(PROVIDED RECORDS)

/-- A grant of class `g` answers the running request for class `c` (R411). -/
def State.permitGranted (s : State) (r : Radio) (q : PermitReq) (g lease : Nat) : State :=
  let s := s.editPermit r fun p => { p with
    req := none, lowered := false, release := false
    grant := some { cls := min g q.cls, asked := q.cls, t0 := q.t0, lease := lease } }
  (s.bump PWR_CNT_PERMIT_GRANT).permitSync r

/-- A page reads REVOKED: its permitted class becomes 4, the grant and a running request end, and the radio enters RETRY
(R413). -/
def State.permitRevoked (s : State) (r : Radio) : State :=
  let s := s.editPermit r fun p => { p with
    req := none, grant := none, release := false, lowered := false, retryEnd := some (s.now + 1000000000) }
  (s.ev .pwr Ev.PWR_PERMIT_REVOKED [r.num]).permitSync r

/-- PERMIT_POLL (R411): the next read of MFR_PERMIT_STATUS, 250 µs after the last. A status with another TAG counts as
PENDING; REVOKED applies to the grant in force whatever its TAG. -/
def execPermitPoll (radio : Radio) (status : PermitStatus) (result : BusResult) (s : State) :
    Host.Outcome State Fault Refusal :=
  .next <| match (s.permit radio).req with
    | none => s
    | some q =>
      let s := s.reach (q.t0 + 250000 * (q.polls + 1))
      let s := s.editPermit radio fun p => { p with req := some { q with polls := q.polls + 1 } }
      match result with
      | .nack => { s with pwr.nackPend := some (.poll radio) }
      | .pecTwice => (s.pmbErr 0xD1).permitDenied radio 5
      | .ok =>
        if status.state = 3 then s.permitRevoked radio
        else if status.tag.toNat ≠ q.tag || status.state = 0 then s
        else if status.state = 2 then s.permitDenied radio 1
        else if status.cls.toNat < 5 then s.permitDenied radio 2
        else if status.lease = 0 then s.permitDenied radio 3
        else s.permitGranted radio q status.cls.toNat status.lease.toNat

/-- PERMIT_TIMEOUT (R411): no answer by t0 + 5 ms. -/
def execPermitTimeout (radio : Radio) (s : State) : Host.Outcome State Fault Refusal :=
  .next <| match (s.permit radio).req with
    | some q => (s.reach (q.t0 + 5000000)).permitDenied radio 4
    | none => s

/-- PERMIT_RETRY_END (R411): the 1 s RETRY ends. -/
def execPermitRetryEnd (radio : Radio) (s : State) : Host.Outcome State Fault Refusal :=
  .next <| match (s.permit radio).retryEnd with
    | some t => ((s.reach t).editPermit radio fun p => { p with retryEnd := none }).permitSync radio
    | none => s

/-- A STATUS_WORD with a fault bit of the mask 0xEC3C is logged and reported to Assay (R409). -/
def State.supplyStatus (s : State) (word : Nat) : State :=
  let s := s.set PWR_SUPPLY_STATUS_W word
  s.when (decide (word &&& 0xEC3C ≠ 0)) fun s => (s.ev .pwr Ev.PWR_SUPPLY_FAULT [word]).asyFault .supply .power

/-- PMB_ALERT (R413): PWR reads STATUS_WORD and the permit status of both pages, and handles a revocation. -/
def execPmbAlert (word : BitVec 16) (statusA statusB : PermitStatus) (s : State) : Host.Outcome State Fault Refusal :=
  .next <|
    if s.on PWR_PMBUS_CFG_EN then
      let s := { s.supplyStatus word.toNat with pwr.page := some 1 }
      let s := s.when (decide (statusA.state = 3)) (·.permitRevoked .a)
      s.when (decide (statusB.state = 3)) (·.permitRevoked .b)
    else s

/-- GRANT_LEASE_END (R414): a grant reaches its end without renewal, and the permitted class becomes 4; a release that
still waits is written then. -/
def execGrantLeaseEnd (radio : Radio) (s : State) : Host.Outcome State Fault Refusal :=
  .next <| match (s.permit radio).grant with
    | some g =>
      let s := s.reach (grantEnd g)
      if (s.permit radio).release then s.permitRelease radio
      else (s.editPermit radio fun p => { p with grant := none, lowered := false }).permitSync radio
    | none => s

/-- TXOP_END_REPORT (R414): no TXOP granted at the grant's class remains, and a release that waits is written. -/
def execTxopEndReport (radio : Radio) (s : State) : Host.Outcome State Fault Refusal :=
  .next <|
    let s := s.editPermit radio fun p => { p with txops := 0 }
    let dropGrants (m : Map RfLink) : Map RfLink :=
      m.map fun (e : Nat × RfLink) => (e.1, { e.2 with txop := e.2.txop.filter fun t => decide (t.1 ≤ 4) })
    let s : State := match radio with
      | .a => { s with rfa.links := dropGrants s.rfa.links }
      | .b => { s with rfb.links := dropGrants s.rfb.links }
    if (s.permit radio).release then s.permitRelease radio else s

/-- MONITOR_READ (R409): the four monitoring reads; a failed one is logged, and fault bits of STATUS_WORD are reported. -/
def execMonitorRead (values : SupplyRead) (result : BusResult) (s : State) : Host.Outcome State Fault Refusal :=
  .next <|
    if s.on PWR_PMBUS_CFG_EN then
      match result with
      | .nack => { s with pwr.nackPend := some .monitor }
      | .pecTwice => s.pmbErr 0x79
      | .ok =>
        let s := (s.set PWR_SUPPLY_VIN_W values.vin.toNat).set PWR_SUPPLY_IIN_W values.iin.toNat
        (s.set PWR_SUPPLY_POUT_W values.pout.toNat).supplyStatus values.status.toNat
    else s

/-- A power cycle failed on the PMBus: the command ends with NACK, and a running rung 4 becomes unavailable without a
replacement request (R415, R432). -/
def State.powerCycleFailed (s : State) : State :=
  let s := s.pmbErr 0xD2
  let s := s.when (decide (s.f PWR_CMD_STATE = 1)) (·.cmdError PWR_CMD_STATE.addr 3)
  s.each Func.all fun s f =>
    if (s.ladder f).rung = some 4 then
      { s with asy.lastRung4 := none }.rungNoCycle f (s.ladder f).forced false
    else s

/-- PMBUS_NACK_RETRY (R409): 100 µs after a NACK the transaction is retried once. Where it is NACKed again, it fails, is
logged, and ends the operation that it served. -/
def execPmbusNackRetry (again : Bool) (s : State) : Host.Outcome State Fault Refusal :=
  .next <| match s.pwr.nackPend with
    | none => s
    | some op =>
      let s := { s.advance 100000 with pwr.nackPend := none }
      if again then
        match op with
        | .request r => (s.pmbErr 0xD0).permitDenied r 5
        | .poll r => (s.pmbErr 0xD1).permitDenied r 5
        | .monitor => s.pmbErr 0x79
        | .powerCycle => s.powerCycleFailed
      else if op = .powerCycle then s.when (decide (s.f PWR_CMD_STATE = 1)) (·.cmdDone PWR_CMD_STATE.addr)
      else s

/-- The command register of PWR. -/
def pwrCmd : CmdReg := ⟨PWR_CMD_STATE.addr, .pwr, .operator⟩

/-- POWER_CYCLE of `PWR_CMD` (R415): INVALID with an off time of 0, NO_PMBUS while the bus is unused; else it is logged and
written, and DONE when acknowledged. -/
def State.powerCycleOp (s : State) (req : Req) (offTime : Nat) (result : BusResult) : State :=
  s.command pwrCmd req fun s =>
    if offTime = 0 then s.cmdError pwrCmd.addr 4
    else if !s.on PWR_PMBUS_CFG_EN then s.cmdError pwrCmd.addr 2
    else
      let s := (s.powerCycleWrite offTime).cmdIs pwrCmd.addr 1 0
      match result with
      | .ok => s.cmdDone pwrCmd.addr
      | .nack => { s with pwr.nackPend := some .powerCycle }
      | .pecTwice => s.powerCycleFailed

/-- POWER_CYCLE (R415). -/
def execPowerCycle (req : Req) (offTime : BitVec 8) (result : BusResult) (s : State) :
    Host.Outcome State Fault Refusal :=
  .next (s.powerCycleOp req offTime.toNat result)

end Sys2Proof.Machine
end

(End PROVIDED RECORDS)

— INSTRUCTIONS FOR THE TASK —
Find "radio enters RETRY" in the entries above and copy that whole line exactly, then each line after it through the line that contains "PENDING; REVOKED applies".

— RESULT FOR THIS EXERCISE —
/-- A page reads REVOKED: its permitted class becomes 4, the grant and a running request end, and the radio enters RETRY
(R413). -/
def State.permitRevoked (s : State) (r : Radio) : State :=
  let s := s.editPermit r fun p => { p with
    req := none, grant := none, release := false, lowered := false, retryEnd := some (s.now + 1000000000) }
  (s.ev .pwr Ev.PWR_PERMIT_REVOKED [r.num]).permitSync r

/-- PERMIT_POLL (R411): the next read of MFR_PERMIT_STATUS, 250 µs after the last. A status with another TAG counts as
PENDING; REVOKED applies to the grant in force whatever its TAG. -/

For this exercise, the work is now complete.